Q: How much will Mediation cost?
A:
Fees vary depending on the complexity of your case. Fees range from $3600.00 to $15,000.00 split between both parties. The fees are lower for simpler cases. The average fee for a litigation divorce is estimated at $30,000.00.

Q: How long will it take?
A:
You set your own schedule, but most clients conclude their important legal matters within one or two months.

Q: On average how many meetings do we have to attend to get divorced?
A:
It varies - each case is different - on average there are 5 2-hour meetings.

Q: What if we just want to get a simple divorce with out going through all of the steps?
A:
We can do a "Divorce Only" agreement without doing a Marital Settlement Agreement. We are also able to do a "Separation Only" agreement.

Q: How do I talk to my spouse about Divorce and Mediation?
A:
View article

Q: What if my spouse will not agree to come to Alpha?
A:
You should encourage your spouse to attend a consultation. It will not obligate them to anything and may open their eyes to the benefits of mediation. If they refuse to come, you have no choice but to carefully choose a litigation attorney.

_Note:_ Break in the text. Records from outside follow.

/-- One ill-formed command for each check of `Instr.wf`. -/
def illFormed : List Instr :=
  [.tmask 0 0, .tset 0 0, .twait 0 0, .tseam 0 0, .scalarOp 0 0x1000000000000000 .ret,
    .loadStore 0 0 ⟨true, false, false⟩, .vectorOp 0 0 ⟨.add, false⟩, .convertWiden 0 0 ⟨true, true⟩, .convertNarrow 0 0 ⟨true, true⟩, .mmaStart 0 0, .mmaAcc 0 0, .mmaDrain 0 0, .xwait 0 0, .fill 0 0, .copy 0 0,
    .mwait 0 0, .fence 0 0, .mnon 0 0, .mnoff 0 0, .accrd 0 0, .bcfg 0 0, .bcfgUnconfigure 0 0, .treqMessage 0 0, .treqCombining 0 0,
    .treqWrite 0 0, .treqRead 0 0, .bsend 0 0, .bwait 0 0, .bwaitThimble 0 0, .badv 0 0, .spush 0 0, .spop 0 0, .swait 0 0,
    .write wrongRow, .rdreq wrongRow, .rdrsp wrongRow, .msg wrongRow, .add wrongRow, .ack wrongRow, .thimbleRequest wrongRow,
    .thimbleGrant wrongRow, .thimbleRelease wrongRow, .thimbleRefuse wrongRow, .thimbleAbandoned wrongRow, .thimbleRetry wrongRow,
    .spoolData wrongRow, .spoolCredit wrongRow, .spoolStopped wrongRow]

theorem test_ill_formed_commands_are_refused :
    ∀ c ∈ illFormed, c.wf = false ∧ faultOf (exec c {}) = some .malformed := by decide +kernel

/-- R437, R438, R505: a firmware read of an unmapped address is logged in the first record of the ring, with its AT, level 1 and
trace point 1; the record's number is 0. -/
theorem test_unmapped_access_is_logged :
    ∃ t, exec (.tileWindowRead .fw 0x4063000000 4) (rg [(Reg.MM_STAT_STATE 1, 2)] { now := 9 }) = .next t ∧
      Memory.readN t.mem 0x1F7FC00000 16 = [9, 0, 0, 0, 0, 0, 0, 0, 0x2C, 1, 0, 0, 0, 0, 0, 0] ∧ t.rd Reg.FW_LOG_WP_SEQ = 1 :=
  ⟨_, rfl, by decide +kernel, by decide +kernel⟩

/-- R481, R497: a second host access that is dropped 19 ns after another sets the overrun bit; 20 ns after it, it is counted. -/
theorem test_drops_overrun :
    ∀ x ∈ [(19, 0, 1), (20, 1, 0)], ∃ t, exec (.bar2Read 0 1 0 env0) (rg [(Reg.BI_XARM_DONE, 1)]
      { now := 7 + x.1, host := { features := 16 }, test := { dropAt := some 7 } }) = .next t ∧
      t.rd Reg.SC_IDE_DROP = x.2.1 ∧ t.rd Reg.BI_XARM_OVR = x.2.2 :=
  fun x h => ⟨_, rfl, by revert x; decide +kernel, by revert x; decide +kernel⟩

end Sys2Proof.Tests
end

section
/-! SUPPORT. The two ports' copies of a register field (R515): the key under which each is stored, and what a write of the one
leaves of the other. -/

namespace Sys2Proof.Machine

/-- The keys of the fields lie below this bound, and those of the host's copies in the next range of this size. -/
def keyBound : Nat := 0x20000000

theorem Fld.portKey_mod {f : Fld} (p : Port) (hf : f.key < keyBound) : f.portKey p % keyBound = f.key := by
  unfold keyBound at hf ⊢
  cases p with
  | host => simp only [Fld.portKey, Fld.hostKey]; omega
  | fw => simp only [Fld.portKey]; split <;> omega

theorem Fld.portKey_div {f : Fld} (p : Port) (hf : f.key < keyBound) : f.portKey p / keyBound = 1 ↔ p = .host := by
  unfold keyBound at hf ⊢
  cases p with
  | host => simp only [Fld.portKey, Fld.hostKey, iff_true]; omega
  | fw => simp only [Fld.portKey, reduceCtorEq, iff_false]; split <;> omega

/-- Fields with different keys have different copies. -/
theorem Fld.portKey_ne {f g : Fld} (p q : Port) (hf : f.key < keyBound) (hg : g.key < keyBound) (h : f.key ≠ g.key) :
    f.portKey p ≠ g.portKey q := fun e =>
  h (by rw [← Fld.portKey_mod p hf, ← Fld.portKey_mod q hg, e])

/-- The copies of different ports are different. -/
theorem Fld.portKey_ne_of_port {f g : Fld} {p q : Port} (hf : f.key < keyBound) (hg : g.key < keyBound) (h : q ≠ p) :
    f.portKey q ≠ g.portKey p := fun e => by
  have hq := Fld.portKey_div q hf
  rw [e, Fld.portKey_div p hg] at hq
  cases p <;> cases q <;> simp_all

theorem State.wrPort_eq (s : State) (p : Port) {f : Fld} (v : Nat) (hf : f.isSnap = false) :
    s.wrPort p f v = { s with regs := smSet s.regs (f.portKey p) (v % 2 ^ f.width) f.reset } := by
  cases p <;> simp [State.wrPort, State.wr, State.wrHost, Fld.portKey, hf]

theorem State.rdPort_eq (s : State) (p : Port) {f : Fld} (hf : f.isSnap = false) :
    s.rdPort p f = smGet s.regs (f.portKey p) f.reset := by
  cases p <;> simp [State.rdPort, State.rd, State.rdHost, Fld.portKey, hf]

theorem State.rdAt_eq (s : State) (p : Port) {f : Fld} (hf : f.dual = true) :
    s.rdAt p f = smGet s.regs (f.portKey p) f.reset := by simp [State.rdAt, hf]

@[simp] theorem State.rdPort_wrPort_same (s : State) (p : Port) (f : Fld) (v : Nat) :
    (s.wrPort p f v).rdPort p f = v % 2 ^ f.width := by
  cases p
  · exact s.rdHost_wrHost_same f v
  · exact s.rd_wr_same f v

/-- A write of one port's copy leaves the other's. -/
theorem State.rdPort_wrPort_other (s : State) {p q : Port} (f : Fld) (v : Nat) (h : q ≠ p) :
    (s.wrPort p f v).rdPort q f = s.rdPort q f := by
  have hk : f.hostKey ≠ f.key := by simp [Fld.hostKey]
  match p, q with
  | .host, .fw => exact smGet_set_ne s.regs _ f.reset f.reset hk.symm
  | .fw, .host => exact smGet_set_ne s.regs _ f.reset f.reset hk
  | .host, .host | .fw, .fw => exact absurd rfl h

/-- A write of a port's copy changes no part of the state but the registers. -/
theorem State.wrPort_parts (s : State) (p : Port) (f : Fld) (v : Nat) (q : StatePart) : q.Same s (s.wrPort p f v) := by
  cases p <;> cases q <;> rfl

end Sys2Proof.Machine
end

section
/-! Snapshots (R17, R480, R515): the fields of each block's set, what SNAP and SNAPSHOT_READY do, and the obligation on them. -/

namespace Sys2Proof.Machine

/-- The entries of a captured set are stored one by one. -/
def putCaptured (m : SMap Nat) (l : List (Nat × Nat × Nat)) : SMap Nat := l.foldl (fun m e => smSet m e.1 e.2.1 e.2.2) m

theorem smFind_putCaptured_ne (m : SMap Nat) (l : List (Nat × Nat × Nat)) {k : Nat} (h : ∀ e ∈ l, k ≠ e.1) :
    smFind (putCaptured m l) k = smFind m k := by
  induction l generalizing m with
  | nil => rfl
  | cons e l ih =>
    exact (ih _ (fun x hx => h x (List.mem_cons_of_mem _ hx))).trans
      (smFind_set_ne m _ _ (h e List.mem_cons_self))

theorem smGet_putCaptured (m : SMap Nat) {l : List (Nat × Nat × Nat)} (hl : (l.map Prod.fst).Nodup)
    {e : Nat × Nat × Nat} (he : e ∈ l) : smGet (putCaptured m l) e.1 e.2.2 = e.2.1 := by
  induction l generalizing m with
  | nil => exact absurd he List.not_mem_nil
  | cons x l ih =>
    obtain ⟨hx, hl⟩ := List.nodup_cons.mp hl
    rcases List.mem_cons.mp he with rfl | he
    · have : smFind (putCaptured m (e :: l)) e.1 = smFind (smSet m e.1 e.2.1 e.2.2) e.1 :=
        smFind_putCaptured_ne _ l (fun y hy h => hx (h ▸ List.mem_map_of_mem hy))
      simp only [smGet, this]
      exact smGet_set_same m e.1 e.2.1 e.2.2
    · exact ih _ hl he

/- ### The fields of a set -/

def snapBlocks : List SnapBlock := [.at_, .tk, .mn, .bb, .sp 0, .sp 1, .sq 0, .sq 1, .hv 0, .hv 1, .pw, .sc]

theorem mem_snapBlocks (b : SnapBlock) : b ∈ snapBlocks := by
  cases b with
  | sp m | sq m | hv m => revert m; decide
  | _ => decide

/-- The fields of the set of a block, whatever the state. -/
def snapFields (b : SnapBlock) : List Fld := (State.captureBlock {} b .fw).map Prod.fst

theorem captureBlock_fields (s : State) (b : SnapBlock) (p : Port) : (s.captureBlock b p).map Prod.fst = snapFields b := by
  cases b <;> rfl

/-- Each field of a set has a copy for each port. -/
theorem snapFields_dual {b : SnapBlock} {f : Fld} (h : f ∈ snapFields b) : f.dual = true ∧ f.key < keyBound := by
  have : ∀ b ∈ snapBlocks, ∀ f ∈ snapFields b, f.dual = true ∧ f.key < keyBound := by decide +kernel
  exact this b (mem_snapBlocks b) f h

theorem snapFields_nodup (b : SnapBlock) : ((snapFields b).map Fld.key).Nodup := by
  have : ∀ b ∈ snapBlocks, ((snapFields b).map Fld.key).Nodup := by decide +kernel
  exact this b (mem_snapBlocks b)

/-- READY is a field of one bit with a copy for each port, and no field of the set. -/
structure IsReady (b : SnapBlock) (f : Fld) : Prop where
  live : f.isSnap = false
  width : f.width = 1
  key : f.key < keyBound
  apart : f.key ∉ (snapFields b).map Fld.key

theorem readyField_isReady (b : SnapBlock) : IsReady b (readyField b) := by
  have : ∀ b ∈ snapBlocks, (readyField b).isSnap = false ∧ (readyField b).width = 1 ∧ (readyField b).key < keyBound ∧
    (readyField b).key ∉ (snapFields b).map Fld.key := by decide +kernel
  obtain ⟨h1, h2, h3, h4⟩ := this b (mem_snapBlocks b)
  exact ⟨h1, h2, h3, h4⟩

theorem mem_snapFields {s : State} {b : SnapBlock} {p : Port} {e : Fld × Nat} (h : e ∈ s.captureBlock b p) : e.1 ∈ snapFields b :=
  captureBlock_fields s b p ▸ List.mem_map_of_mem h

Q: Will my rights be protected?
A:
Your rights under law are explained and you are encouraged to make an agreement that follows the law.

Q: What if we cannot agree?
A:
Most couples struggle with agreeing on some matters, but sensible people recognize the wisdom of compromising. With the help of our experienced professionals, 90% of Alpha clients reach agreements.

Q: Will my dominating Husband/Wife be able to control the decisions?
A:
Our mediators pay close attention to the power balance between spouses and will see that both people are on equal ground.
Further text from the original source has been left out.